Scientists at TU Delft and Leiden University have observed supercurrents in graphene that bounce back and forth between the edges of the graphene without scattering along the way. Supercurrents are electrical currents that flow even when there is no voltage applied. They can be induced in graphene by bringing it in contact with a superconducting material. The ability to create such ballistic superconductor-graphene hybrids makes it possible to study the unique properties of supercurrents carried by relativistic particles in an unexplored regime. These results have been published in Nature Nanotechnology.

​Ultra-clean graphene

The use of high-quality graphene is of vital importance for the performance of these devices. Being an atomically thin material, graphene is extremely sensitive to the ruggedness of its support structure and all dirt down to the atomic scale. In particular, during typical nanofabrication processes graphene is inevitably exposed to several polymers and chemicals, which easily stick to its surface making it dirty and thus degrading its electronic quality.

Graphene sandwiched between boron nitride layers and contacted to a superconductor – molybdenum rhenium (MoRe).
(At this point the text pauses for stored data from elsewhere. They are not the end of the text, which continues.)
-- ==== Sys2Proof/Laws/State.lean ====
section
/-! SUPPORT. What the primary updates of the state leave alone: one lemma per field per update. -/

namespace Sys2Proof.Machine
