-- ==== Sys2Proof/Tests/Slice0.lean ====
section
/-! SUPPORT. Tests by decide: well-formedness, words of tile programs, worked examples of the spec, and, for every statement with
hypotheses, a state and operands that meet them. -/

/-! ### Small states -/

set_option Elab.async false

namespace Sys2Proof.Tests
open Sys2Proof Sys2Proof.Machine

def c0 : CoreId := ⟨0, 0⟩
/-- Core 0 of region 0 stands at the one word of its program. -/
def runs (x : Word64) (k : CoreSt := {}) : State :=
  { State.reset with cores := [(0, { k with run := .running, istore := [x] })] }
/-- Region 0 is Active, and window 0 of its core 0 opens the whole slice to every master. -/
def act (s : State) : State :=
  (List.range 10).foldl (fun (t : State) j => t.wr (.spd 0) (SPD_MACC + 4 * j) 0xFFFFFF)
    ((s.wr .pwr PWR_RGN_STATUS 0).wr (.spd 0) SPD_WIN 0x80080000)
/-- The key slots of every HBM controller are loaded. -/
def keysOn (s : State) : State := (List.finRange 8).foldl (fun (t : State) k => t.wr (.hbm k) HBM_KEYSLOTS 0xFFFF) s
def fill (n : Nat) : List Byte := List.replicate n 0

/-! ### The queue -/

/-- A command in front of another is the one that a step takes. -/
theorem test_step_takes_the_front :
    (match step { State.reset with pending := [.perstN, .vinLoss] } with
      | .next t => decide (t.perstN = false ∧ t.vin = true ∧ t.pending = [.vinLoss])
      | _ => false) = true := by decide +kernel
theorem test_empty_queue_ticks : (match step State.reset with | .next t => decide (t.now = 40) | _ => false) = true := by decide +kernel
theorem wit_StepTakesTheFrontCommand : ({ State.reset with pending := [.perstN] } : State).pending = .perstN :: [] ∧
    State.reset.pending = [] := by decide
theorem wit_StepKeepsMemoryWf : Memory.wf State.reset = true ∧
    (match step State.reset with | .next _ => true | _ => false) = true := by decide +kernel

/-! ### Well-formedness refuses -/

def sample (j h o : Nat) : SensorSample := ⟨List.replicate j 0, List.replicate h 0, List.replicate o 0⟩
theorem test_wf_sample : (Instr.thermalSample (sample 16 8 6)).wf = true := by decide
theorem test_wf_sample_short : (Instr.thermalSample (sample 15 8 6)).wf = false := by decide
theorem test_wf_sample_hbm : (Instr.thermalSample (sample 16 9 6)).wf = false := by decide
theorem test_wf_sample_optic : (Instr.thermalSample (sample 16 8 5)).wf = false := by decide
theorem test_wf_link_packet : (Instr.messagePacket { type := 0, dye := 1, srcSlot := 0, dstSlot := 1, payload := fill 4097 }).wf = false := by
  decide +kernel
theorem test_wf_fabric_packet : (Instr.fabricWrite { op := 2, dye := 1, srcSlot := 0, dstSlot := 1, payload := fill 4097 }).wf = false := by
  decide +kernel
theorem test_wf_quote_short : (Instr.quoteDone 1 (fill 95)).wf = false := by decide +kernel
theorem test_wf_quote : (Instr.quoteDone 1 (fill 96)).wf = true := by decide +kernel

/-! ### Images -/

def img (d : Dye) (bs : List SectionBody) : Image :=
  { kind := 1, dye := d, generation := 1, length := 0, keyDigest := 0, digest := 0,
    sections := bs.map (fun b => { type := 0, offset := 0, len := 0, body := b }) }
def entry (mode : BitVec 2) (ps : List PackageRec) : PartEntry :=
  { dye := 1, mode := mode, elastic := false, rgnMin := 1, rgnMax := 1, priority := 0, share := 1, minT := [], imageKey := 0, packages := ps }
/-- This package (slot 63) serves dye 1 with region 0, as its only package. -/
def served (bs : List SectionBody := []) (mode : BitVec 2 := 0) : State :=
  { State.reset with sysImage := some (img 0 [.partitions [entry mode [{ slot := 63, regions := [0] }]]]),
                     images := [(1, some (img 1 bs))], regs := [(regKey (.rgn 0) RGN_OWNER, 1)] }

/-! ### Words of tile programs, written out from Tables 3-3 to 3-5 -/

theorem wit_WordsRoundTrip : wordOf (.add c0 { d := 31, a := 1, b := 2 }) = some (c0, 0x83F001) ∧
    instrOf c0 0x83F001 = some (.add c0 { d := 31, a := 1, b := 2 }) := by decide +kernel
/-- Format R: SUB, D in bits 12 to 16, A in 17 to 21, B in 22 to 26, under P5 inverted (bits 8 to 10, and 11). -/
theorem test_word_R : instrOf c0 0xC05D02 = some (.sub c0 { p := 5, pneg := true, d := 5, a := 0, b := 3 }) := by decide +kernel
/-- Format I: ADDI, FN in bits 24 to 31, IMM in 32 to 63. -/
theorem test_word_I : instrOf c0 0xFFFFFFFF00041006 = some (.addi c0 { d := 1, a := 2, imm := 0xFFFFFFFF }) := by decide +kernel
/-- Format M: MMA, AS in bits 12 to 15, BANK in 16 to 18, WB 19, ACCUM 20, ROW0 in 21 to 27, MROWS in 28 to 34, FMT in 36 to 39. -/
theorem test_word_M : instrOf c0 0x87FFFDA031 = some (.mma c0 {
      as := 10, bank := 5, wb := true, accum := true, row0 := 127, mrows := 127, fmt := 8 }) := by decide +kernel
/-- Format X: DMA, AD in bits 12 to 15, AS in 16 to 19, SA in 20 to 24, SB in 25 to 29, N in 30 to 33, FN in 40 to 47. -/
theorem test_word_X : instrOf c0 0x000001C402F21040 = some (.dma c0 { ad := 1, as := 2, sa := 15, sb := 1, n := 0, rsv := 0x31, fn := 1 }) := by
  decide +kernel
/-- Format X: FENCE with IMM16 in bits 48 to 63. -/
theorem test_word_fence : instrOf c0 0x0007000000000064 = some (.fence c0 { imm16 := 7 }) := by decide +kernel
/-- Format B: BR back by two words, IMM in bits 32 to 63; LOOP names its count in bits 12 to 16. -/
theorem test_word_B : instrOf c0 0xFFFFFFFE00000070 = some (.br c0 { imm := 0xFFFFFFFE }) ∧
    instrOf c0 0x0000000300007071 = some (.loop c0 { sa := 7, imm := 3 }) := by decide +kernel
/-- An opcode that Table 3-5 does not list. -/
theorem test_word_none : instrOf c0 0x0E = none ∧ instrOf c0 0x74 = none ∧ instrOf c0 0xFF = none := by decide +kernel

/-! ### States that meet the statements' hypotheses: registers (chapters 0, 1, 13) -/

theorem noneBlocked_of (s : State) (h : s.cores.all (fun e => e.2.blocked.isNone) = true) : NoneBlocked s := by
  intro d
  have : ∀ (t : Tab CoreSt), t.all (fun e => e.2.blocked.isNone) = true → (tabGet coreReset t (coreKey d)).blocked = none := by
    intro t
    induction t with
    | nil => intro _; rfl
    | cons p t ih =>
      intro h
      simp only [List.all_cons, Bool.and_eq_true] at h
      simp only [tabGet]
      split
      · simpa using h.1
      · exact ih h.2
  exact this _ h

/-- A region owned by dye 1 as its ordinal 0. -/
def owned (s : State) : State := s.wr (.rgn 0) RGN_OWNER 1
theorem wit_RegisterAccessResults :
    (let s := State.reset
     let m := Master.nightPorter
     s.place (s.dyeOf m) (0xC0070018 : Addr).toNat = .regs 0x70018 ∧ s.regAt (s.dyeOf m) 0x70018 = .at .inj INJ_PATTERN ∧
     s.writeReach m .inj INJ_PATTERN = .ok ∧ w1cMask .inj INJ_PATTERN = 0 ∧ rwMask .inj INJ_PATTERN = some 0xFFFFFFFF ∧
     s.mayStore .inj INJ_PATTERN = true ∧ ¬(Win.inj = .ldg ∧ INJ_PATTERN = LDG_ALERT_LVL)) ∧
    (let s := State.reset
     s.place 0 (0xC0170000 : Addr).toNat = .regs 0x170000 ∧ s.regAt 0 0x170000 = .hole) ∧
    (let s := State.reset
     s.dyeOf (.vf 1) = 1 ∧ s.place 1 (0xC0070018 : Addr).toNat = .regs 0x70018 ∧ s.regAt 1 0x70018 = .at .inj INJ_PATTERN ∧
     s.writeReach (.vf 1) .inj INJ_PATTERN = .error) := by decide +kernel
theorem wit_Bar2Results :
    (let s := (owned State.reset).wr (.vf 1) PCI_VF_APERTURE_L 0xC4000000
     let a := ((s.rd64 (.vf 1) PCI_VF_APERTURE_L).toNat + (0x3003C : BitVec 24).toNat) % 2 ^ 64
     s.hostUp = true ∧ a % 64 = 60 ∧ a < 2 ^ 48 ∧ s.place 1 a = .regs 0x403003C ∧ s.regAt 1 0x403003C = .at (.spd 0) 0x3C ∧
     s.readReach (.vf 1) (.spd 0) 0x3C = .ok ∧ Win.spd 0 ≠ .cnt ∧ paged (.spd 0) = false ∧ Win.spd 0 ≠ .ldg) ∧
    (let s := (State.reset.wr (.vf 1) PCI_VF_APERTURE_H 0x100).setFrame 0 { state := 1, owner := 1 }
     s.hostUp = true ∧ ((s.rd64 (.vf 1) PCI_VF_APERTURE_L).toNat + (0x3C : BitVec 24).toNat) % 2 ^ 64 = 0x1000000003C ∧
     s.place 1 0x1000000003C = .hbm 0x3C ∧ (s.write (.vf 1) 0x1000000003C [1, 2, 3, 4]).1 ≠ .refused) := by decide +kernel
theorem wit_ManagementWindowsAnswerOnlyTheManagementPartition :
    (let s := (State.reset.wr (.vf 15) PCI_VF_APERTURE_L 0xC008FFFC).wr (.vf 0) PCI_VF_APERTURE_L 0xC008FFFC
     s.dyeOf (.vf 15) = 15 ∧ s.dyeOf .nightPorter = 0 ∧ s.hostUp = true ∧
     (∀ d ∈ [(0 : Dye), 15], ((s.rd64 (.vf d) PCI_VF_APERTURE_L).toNat + (0 : BitVec 24).toNat) % 2 ^ 64 = 0xC008FFFC) ∧
     s.place 15 0xC008FFFC = .regs 0x8FFFC ∧ s.regAt 15 0x8FFFC = .at .tmx 0xFFFC ∧
     s.place 0 0xC00BFFFC = .regs 0xBFFFC ∧ s.regAt 0 0xBFFFC = .at .npt 0xFFFC ∧ s.regAt 0 0x70000 = .at .inj 0) := by decide +kernel
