-- ==== Sys2Proof/Machine/Trig.lean ====
section
/-! DEFINITION. The configuration functions `SIN_T`, `COS_T`, `TANH` (00_scope.md R16). The reference
functions are "the exact values of P1 at quarter turns and otherwise the binary32 rounding of the real
function of the argument reduced to [0,1)"; they are computed here in 256-bit fixed point from the
Taylor series and rounded once (log entry 4). A configuration may differ from them at any words
(`FunPatch`, log entry 3). After the functions stand the properties P1 to P7 that R16 names. -/

namespace Sys2Proof.F32

/-! ### Fixed-point series -/

/-- The fixed-point one, 2^256. -/
def fixOne : Nat := 2 ^ 256

/-- `floor(2·π·2^256)` [from general knowledge: the value of π, as R16 says of these values]. -/
def fixTwoPi : Nat := 0x6487ed5110b4611a62633145c06e0e68948127044533e63a0105df531d89cd912

/-- `1 - x²/((n+1)(n+2))·(1 - x²/((n+3)(n+4))·(…))` with `fuel` nested factors: from `n = 1` it is
`sin(x)/x`. -/
def alternatingSeries (x2 : Nat) : Nat → Nat → Nat
  | 0, _ => fixOne
  | fuel + 1, n => fixOne - x2 * alternatingSeries x2 fuel (n + 2) / ((n + 1) * (n + 2) * fixOne)

/-- `1 + x²/((n+1)(n+2))·(1 + x²/((n+3)(n+4))·(…))`: from `n = 0` it is `cosh(x)`, from `n = 1` it is
`sinh(x)/x`. -/
def positiveSeries (x2 : Nat) : Nat → Nat → Nat
  | 0, _ => fixOne
  | fuel + 1, n => fixOne + x2 * positiveSeries x2 fuel (n + 2) / ((n + 1) * (n + 2) * fixOne)

/-- The sine of `z` units of 2^-149 turn, for `z` from 0 to a quarter turn, in fixed point. -/
def quarterSine (z : Nat) : Nat :=
  let x := fixTwoPi * z / unitsPerOne
  Nat.min fixOne (x * alternatingSeries (x * x / fixOne) 40 1 / fixOne)

/-- A quarter turn, in units of 2^-149 turn. -/
def quarterTurn : Nat := 2 ^ 147

/-- The binary32 sine of the first quadrant at `z`, with a sign: exact at both ends (P1), the zero
being +0.0. -/
def quadrantSine (neg : Bool) (z : Nat) : Word :=
  if z = 0 then zero
  else if z = quarterTurn then roundSigned neg unitsPerOne 1
  else roundSigned neg (quarterSine z * unitsPerOne) fixOne

/-- The sine of `n` quarter turns and `z` units more. -/
def turnSine (n z : Nat) : Word :=
  match n % 4 with
  | 0 => quadrantSine false z
  | 1 => quadrantSine false (quarterTurn - z)
  | 2 => quadrantSine true z
  | _ => quadrantSine true (quarterTurn - z)

/-- The reference `SIN_T`: the sine of `p` turns. The sign of a zero operand is kept (P1). -/
def refSin (p : Word) : Word :=
  if !isFinite p then nan
  else if mag p = 0 then p
  else
    let z := (val p % (unitsPerOne : Int)).toNat
    turnSine (z / quarterTurn) (z % quarterTurn)

/-- The reference `COS_T`: the cosine of `p` turns, the sine a quarter turn further. -/
def refCos (p : Word) : Word :=
  if !isFinite p then nan
  else
    let z := (val p % (unitsPerOne : Int)).toNat
    turnSine (z / quarterTurn + 1) (z % quarterTurn)

/-- The magnitude from which `tanh` rounds to 1: 16.0 in units of 2^-149. -/
def tanhSaturates : Nat := 16 * unitsPerOne

/-- The reference `TANH`: `sinh/cosh` from their series, odd and at most 1 by construction. -/
def refTanh (x : Word) : Word :=
  if isNaN x then nan
  else if tanhSaturates ≤ mag x then roundSigned (sign x) unitsPerOne 1
  else
    let x2 := mag x * mag x * fixOne / (unitsPerOne * unitsPerOne)
    let cosh := positiveSeries x2 100 0
    roundSigned (sign x) (Nat.min (mag x * positiveSeries x2 100 1) (unitsPerOne * cosh)) cosh

end Sys2Proof.F32

namespace Sys2Proof

/-! ### The functions of a configuration -/

/-- A function given by a reference function and the words at which it differs from it. -/
def patched (patch : FunPatch) (reference : Word → Word) (w : Word) : Word :=
  match patch.lookup w with
  | some v => v
  | none => reference w

/-- `SIN_T` of a configuration (R16). -/
def Config.sinT (c : Config) (p : Word) : Word := patched c.sinPatch F32.refSin p

/-- `COS_T` of a configuration (R16). -/
def Config.cosT (c : Config) (p : Word) : Word := patched c.cosPatch F32.refCos p

/-- `TANH` of a configuration (R16). -/
def Config.tanh (c : Config) (x : Word) : Word := patched c.tanhPatch F32.refTanh x

/-! ### The named properties of R16

Equality between results is of binary32 VALUES (`F32.eq`), as R16 writes it: `SIN_T` of half a turn is
a zero of either sign. -/

/-- A finite word is within 2^-20 of a real number. -/
def F32.Near (w : Word) (r : ℝ) : Prop := |(F32.val w : ℝ) / 2 ^ 149 - r| ≤ 1 / 2 ^ 20

/-- P1, quarter points exact: `n` quarter turns, whenever that turn value is a binary32 value, and
`SIN_T(±0) = ±0`. -/
def Config.QuarterPointsExact (c : Config) : Prop :=
  (∀ p : Word, F32.isFinite p = true → ∀ n : Int, F32.val p * 4 = n * (F32.unitsPerOne : Int) →
    (n % 4 = 0 → F32.eq (c.sinT p) F32.zero = true ∧ F32.eq (c.cosT p) F32.one = true) ∧
    (n % 4 = 1 → F32.eq (c.sinT p) F32.one = true ∧ F32.eq (c.cosT p) F32.zero = true) ∧
    (n % 4 = 2 → F32.eq (c.sinT p) F32.zero = true ∧ F32.eq (c.cosT p) (F32.neg F32.one) = true) ∧
    (n % 4 = 3 → F32.eq (c.sinT p) (F32.neg F32.one) = true ∧ F32.eq (c.cosT p) F32.zero = true)) ∧
  c.sinT F32.zero = F32.zero ∧ c.sinT (F32.neg F32.zero) = F32.neg F32.zero

/-- P2, periodic: a turn more changes nothing, whenever `p + 1` is exact. -/
def Config.Periodic (c : Config) : Prop :=
  ∀ p q : Word, F32.isFinite p = true → F32.isFinite q = true →
    F32.val q = F32.val p + (F32.unitsPerOne : Int) →
    F32.eq (c.sinT q) (c.sinT p) = true ∧ F32.eq (c.cosT q) (c.cosT p) = true

/-- P3, bounded: no result is above 1 in magnitude (the results that P7 makes NaN are not numbers). -/
def Config.Bounded (c : Config) : Prop :=
  ∀ p : Word,
    (F32.isFinite p = true → F32.le (F32.abs (c.sinT p)) F32.one = true ∧
      F32.le (F32.abs (c.cosT p)) F32.one = true) ∧
    (F32.isNaN p = false → F32.le (F32.abs (c.tanh p)) F32.one = true)

/-- P4, odd. -/
def Config.Odd (c : Config) : Prop :=
  (∀ p : Word, F32.isFinite p = true →
    F32.eq (c.sinT (F32.neg p)) (F32.neg (c.sinT p)) = true) ∧
  (∀ x : Word, F32.isNaN x = false →
    F32.eq (c.tanh (F32.neg x)) (F32.neg (c.tanh x)) = true) ∧
  c.tanh F32.zero = F32.zero ∧ c.tanh (F32.neg F32.zero) = F32.neg F32.zero

/-- P5, monotone. -/
def Config.Monotone (c : Config) : Prop :=
  ∀ x y : Word, F32.le x y = true → F32.le (c.tanh x) (c.tanh y) = true

/-- P6, accuracy: within 2^-20 of the exact real function. -/
def Config.Accurate (c : Config) : Prop :=
  ∀ p : Word, F32.isFinite p = true →
    F32.Near (c.sinT p) (Real.sin (2 * Real.pi * ((F32.val p : ℝ) / 2 ^ 149))) ∧
    F32.Near (c.cosT p) (Real.cos (2 * Real.pi * ((F32.val p : ℝ) / 2 ^ 149))) ∧
    F32.Near (c.tanh p) (Real.tanh ((F32.val p : ℝ) / 2 ^ 149))

/-- P7, non-finite operands: the canonical NaN, but `TANH(±inf) = ±1`. -/
def Config.NonFiniteToNaN (c : Config) : Prop :=
  ∀ p : Word, F32.isFinite p = false →
    c.sinT p = F32.nan ∧ c.cosT p = F32.nan ∧
    (F32.isNaN p = true → c.tanh p = F32.nan) ∧
    (F32.isNaN p = false → c.tanh p = if F32.sign p then F32.neg F32.one else F32.one)

/-- The functions of a configuration have the properties P1 to P7 of R16. DEDUCED (log entry 25; safe):
these are all that is asked of an admitted function. R163 says that under every admitted `SIN_T` a negative
frequency above -FS/2 gives the coefficient 0, and R232 that pan 0 gives equal gains; P1 to P7 force neither
away from the quarter points (P6 allows 2^-20), and the model follows R16. -/
structure Config.FunctionsAdmitted (c : Config) : Prop where
  quarterPoints : c.QuarterPointsExact
  periodic      : c.Periodic
  bounded       : c.Bounded
  odd           : c.Odd
  monotone      : c.Monotone
  accurate      : c.Accurate
  nonFinite     : c.NonFiniteToNaN

end Sys2Proof
end

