-- ==== Sys2Proof/WellFormed.lean ====
section
/-! DEFINITION. Which commands are legal (30_encoding.md R103): the range of `UNIT` for each opcode.
The three bits of the field allow 0..7; the delay-line commands take all of them, the one-pole
commands 0..4 and the tap commands 0..3. -/

namespace Sys2Proof

/-- `UNIT` names a one-pole unit: 0..4 (R103, R8). -/
def isOnePole (u : BitVec 3) : Bool := decide (u.toNat < 5)

/-- `UNIT` names a tap: 0..3 (R103, R8). -/
def isTap (t : BitVec 3) : Bool := decide (t.toNat < 4)

/-- The legal commands of R103: a command is well formed exactly when its `UNIT` is in its opcode's
range (`MODE` and the reserved bits are fixed by the constructor). -/
def Instr.wellFormed : Instr → Bool
  | .nop => true
  | .dlw _ => true
  | .dlrStep _ => true
  | .dlrLinear _ => true
  | .dlrCosine _ => true
  | .dlrCubic _ => true
  | .dlrSpline _ => true
  | .opfHz u => isOnePole u
  | .opfLin u => isOnePole u
  | .apf t => isTap t
  | .phs => true
  | .tapr t => isTap t
  | .erc => true
  | .sata => true
  | .fdn => true
  | .cond => true
  | .srst => true

end Sys2Proof
end

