/-- The overflow bound times a denominator, between the spacings of the binades. -/
theorem overflowBound_mul (den k : Nat) :
    (k < 253 → 2 ^ 24 * (den * 2 ^ k) ≤ overflowBound * den) ∧
    (k = 253 → 2 * (overflowBound * den) + den * 2 ^ k = 2 * (2 ^ 24 * (den * 2 ^ k))) ∧
    (253 < k → overflowBound * den ≤ 2 ^ 23 * (den * 2 ^ k)) := by
  have e : overflowBound * den = 33554431 * (den * 2 ^ 252) := by rw [overflowBound]; ring
  refine ⟨fun h => ?_, fun h => ?_, fun h => ?_⟩
  · have h1 : 2 ^ k ≤ 2 ^ 252 := Nat.pow_le_pow_right (by decide) (by omega)
    have h2 := Nat.mul_le_mul_left den h1
    rw [e]
    generalize den * 2 ^ k = x at *
    generalize den * 2 ^ 252 = y at *
    omega
  · have h1 : den * 2 ^ k = 2 * (den * 2 ^ 252) := by rw [h, two_pow_add_one 252]; ring
    rw [e, h1]
    generalize den * 2 ^ 252 = y
    omega
  · have key : ∀ x y : Nat, 4 * y ≤ x → 33554431 * (den * y) ≤ 2 ^ 23 * (den * x) := by
      intro x y hxy
      have h2 := Nat.mul_le_mul_left den hxy
      rw [show den * (4 * y) = 4 * (den * y) by ring] at h2
      omega
    have h1 : 2 ^ (252 + 1 + 1) ≤ 2 ^ k := Nat.pow_le_pow_right (by decide) (by omega)
    rw [two_pow_add_one, two_pow_add_one] at h1
    rw [e]
    exact key _ _ (by omega)

/-- When the rounded bits are those of an infinity (R14: nearest, with overflow to infinity). -/
theorem roundBits_overflow {num den : Nat} (hden : 0 < den) :
    roundBits num den = 0x7F800000 ↔ overflowBound * den ≤ num := by
  obtain ⟨k, r, hr, hr24, hk, hlo, hhi, hb⟩ := round_shape (num := num) hden
  have hd : 0 < den * 2 ^ k := Nat.mul_pos hden (Nat.two_pow_pos _)
  obtain ⟨hB1, hB2, hB3⟩ := overflowBound_mul den k
  have hiff : roundBits num den = 0x7F800000 ↔ 0x7F800000 ≤ k * 2 ^ 23 + r := by
    rw [hb]; simp only [Nat.min_def]; split <;> omega
  rw [hiff]
  rcases Nat.lt_trichotomy k 253 with h | h | h
  · have := hB1 h
    constructor <;> intro _ <;> omega
  · have hcases := roundQuot_cases (num := num) hd
    rw [← hr] at hcases
    have hq : num / (den * 2 ^ k) < 2 ^ 24 := by rwa [Nat.div_lt_iff_lt_mul hd]
    have hup : num < (num / (den * 2 ^ k) + 1) * (den * 2 ^ k) := by
      rw [Nat.add_mul, Nat.one_mul, Nat.mul_comm (num / _)]
      have h1 := Nat.div_add_mod num (den * 2 ^ k)
      have h2 := Nat.mod_lt num hd
      omega
    rw [← top_binade (by decide) (hB2 h) hq hup hcases]
    constructor <;> intro _ <;> omega
  · have := hB3 h
    have h1 := hlo.resolve_left (by omega)
    have h2 := hk.resolve_left (by omega)
    constructor <;> intro _ <;> omega

/-- A finite value, in terms of its magnitude. -/
theorem val_cases (w : Word) :
    (sign w = false ∧ val w = mag w) ∨ (sign w = true ∧ val w = -(mag w : Int)) := by
  unfold val
  cases h : sign w <;> simp
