-- ==== Sys2Proof/Laws/Port.lean ====
section
/-! SUPPORT. The register port: where each register of R32 is, and what a host transaction and a step can
do. -/

namespace Sys2Proof.Machine

/-! ### The register map -/

/-- The byte offset of a register in the table of R32; `none` for the reserved offsets. -/
def Reg.byteOffset : Reg → Option Nat
  | .id => some 0x000
  | .version => some 0x004
  | .cmd => some 0x008
  | .status => some 0x00C
  | .irqen => some 0x010
  | .cfgFs => some 0x014
  | .cfgSpms => some 0x018
  | .rng => some 0x01C
  | .opr i => some (0x020 + 4 * i.val)
  | .res0 => some 0x040
  | .res1 => some 0x044
  | .dbgPhase => some 0x080
  | .dbgY u => some (0x084 + 4 * u.val)
  | .dbgCursor u => some (0x0A0 + 4 * u.val)
  | .dbgLength u => some (0x0C0 + 4 * u.val)
  | .dbgGprev i => some (0x0E0 + 4 * i.val)
  | .dbgGoff i => some (0x100 + 4 * i.val)
  | .reserved => none

/-- An offset carries the register that the table puts there; the reserved offsets are the three holes of
the table. -/
theorem regAt_offset : ∀ a : BitVec 10,
    match (regAt a).byteOffset with
    | some n => a = regOffset n
    | none => (0x044 < 4 * a.toNat ∧ 4 * a.toNat < 0x080) ∨
        (0x094 < 4 * a.toNat ∧ 4 * a.toNat < 0x0A0) ∨ 0x11C < 4 * a.toNat := by
  have key : ∀ a : BitVec 10, (match (regAt a).byteOffset with
      | some n => a == regOffset n
      | none => (decide (0x044 < 4 * a.toNat) && decide (4 * a.toNat < 0x080)) ||
          (decide (0x094 < 4 * a.toNat) && decide (4 * a.toNat < 0x0A0)) ||
          decide (0x11C < 4 * a.toNat)) = true := by decide +kernel
  intro a
  have := key a
  split at this <;> simp_all [or_assoc]

/-! ### Host transactions -/

/-- What a host write can do: the one register it names changes, if any (R352, R35 to R43). -/
theorem hostWrite_cases (s : State) (a : BitVec 10) (v : Word) :
    s.hostWrite a v = s ∨
    (s.seq = .idle ∧ regAt a = .cmd ∧ s.hostWrite a v = s.accept v) ∨
    (s.seq ≠ .resetting ∧ regAt a = .status ∧ s.hostWrite a v = s.clearFlags v) ∨
    (s.seq ≠ .resetting ∧ regAt a = .irqen ∧ s.hostWrite a v = s.writeIrqen v) ∨
    (s.seq = .idle ∧ regAt a = .rng ∧ s.hostWrite a v = s.writeRng v) ∨
    (s.seq = .idle ∧ ∃ i, regAt a = .opr i ∧ s.hostWrite a v = s.writeOpr i v) ∨
    ((∃ c, s.seq = .running c) ∧ s.hostWrite a v = s.overrun) := by
  cases hs : s.seq <;> simp only [State.hostWrite, hs]
  · cases hr : regAt a <;> simp [State.writeIdle]
  · cases hr : regAt a <;> simp [State.writeBusy]
  · simp

/-- What a host read can do: it changes the read latch, and may take a free value (R68). -/
theorem hostRead_cases (s : State) (a : BitVec 10) :
    s.hostRead a = { s with rdata := s.regValue (regAt a) } ∨
    s.hostRead a = { s with rdata := Config.portDraw s.draws, draws := s.draws + 1 } := by
  simp only [State.hostRead]
  split <;> simp

/-- What a step does, by the next event. -/
theorem step_cases (s : State) :
    (s.events = [] ∧ step s = s.settle) ∨
    (∃ a rest, s.events = .read a :: rest ∧ step s = .next ((s.takeEvent rest).hostRead a)) ∨
    (∃ a v rest, s.events = .write a v :: rest ∧ step s = .next ((s.takeEvent rest).hostWrite a v)) ∨
    (∃ rest, s.events = .wait :: rest ∧ step s = (s.takeEvent rest).settle) ∨
    (∃ rest, s.events = .reset :: rest ∧ step s = .next (s.takeEvent rest).assertReset) := by
  cases h : s.events with
  | nil => exact .inl ⟨rfl, by simp [step, h]⟩
  | cons e rest =>
    cases e <;> simp [step, h, State.portEvent]

end Sys2Proof.Machine
end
In order to circumvent this, the researchers first sandwich the graphene between two thin layers of boron nitride – an atomically flat insulator. This encasing effectively preserves the graphene in its pristine state by protecting it from the outside world. Finally, this stack is cut to the desired shape and the graphene is contacted from the side to the superconducting material.

A mirror for electron waves

When light bounces back and forth between two mirrors, the principle of superposition for waves gives rise to maxima and minima in the light intensity, producing a characteristic interference pattern. In analogy, the researchers here observe a similar interference in graphene due to electron waves reflecting many times off the walls of the graphene with the superconductor. This interference can only be observed in the cleanest of samples, where it is possible for electrons to move in ballistic trajectories with very little scattering from impurities and defects. When the graphene is superconducting, these ballistic effects show up as a striking periodic modulation of the supercurrent. This is the first direct observation of ballistic mirroring of supercurrents in any two-dimensional system.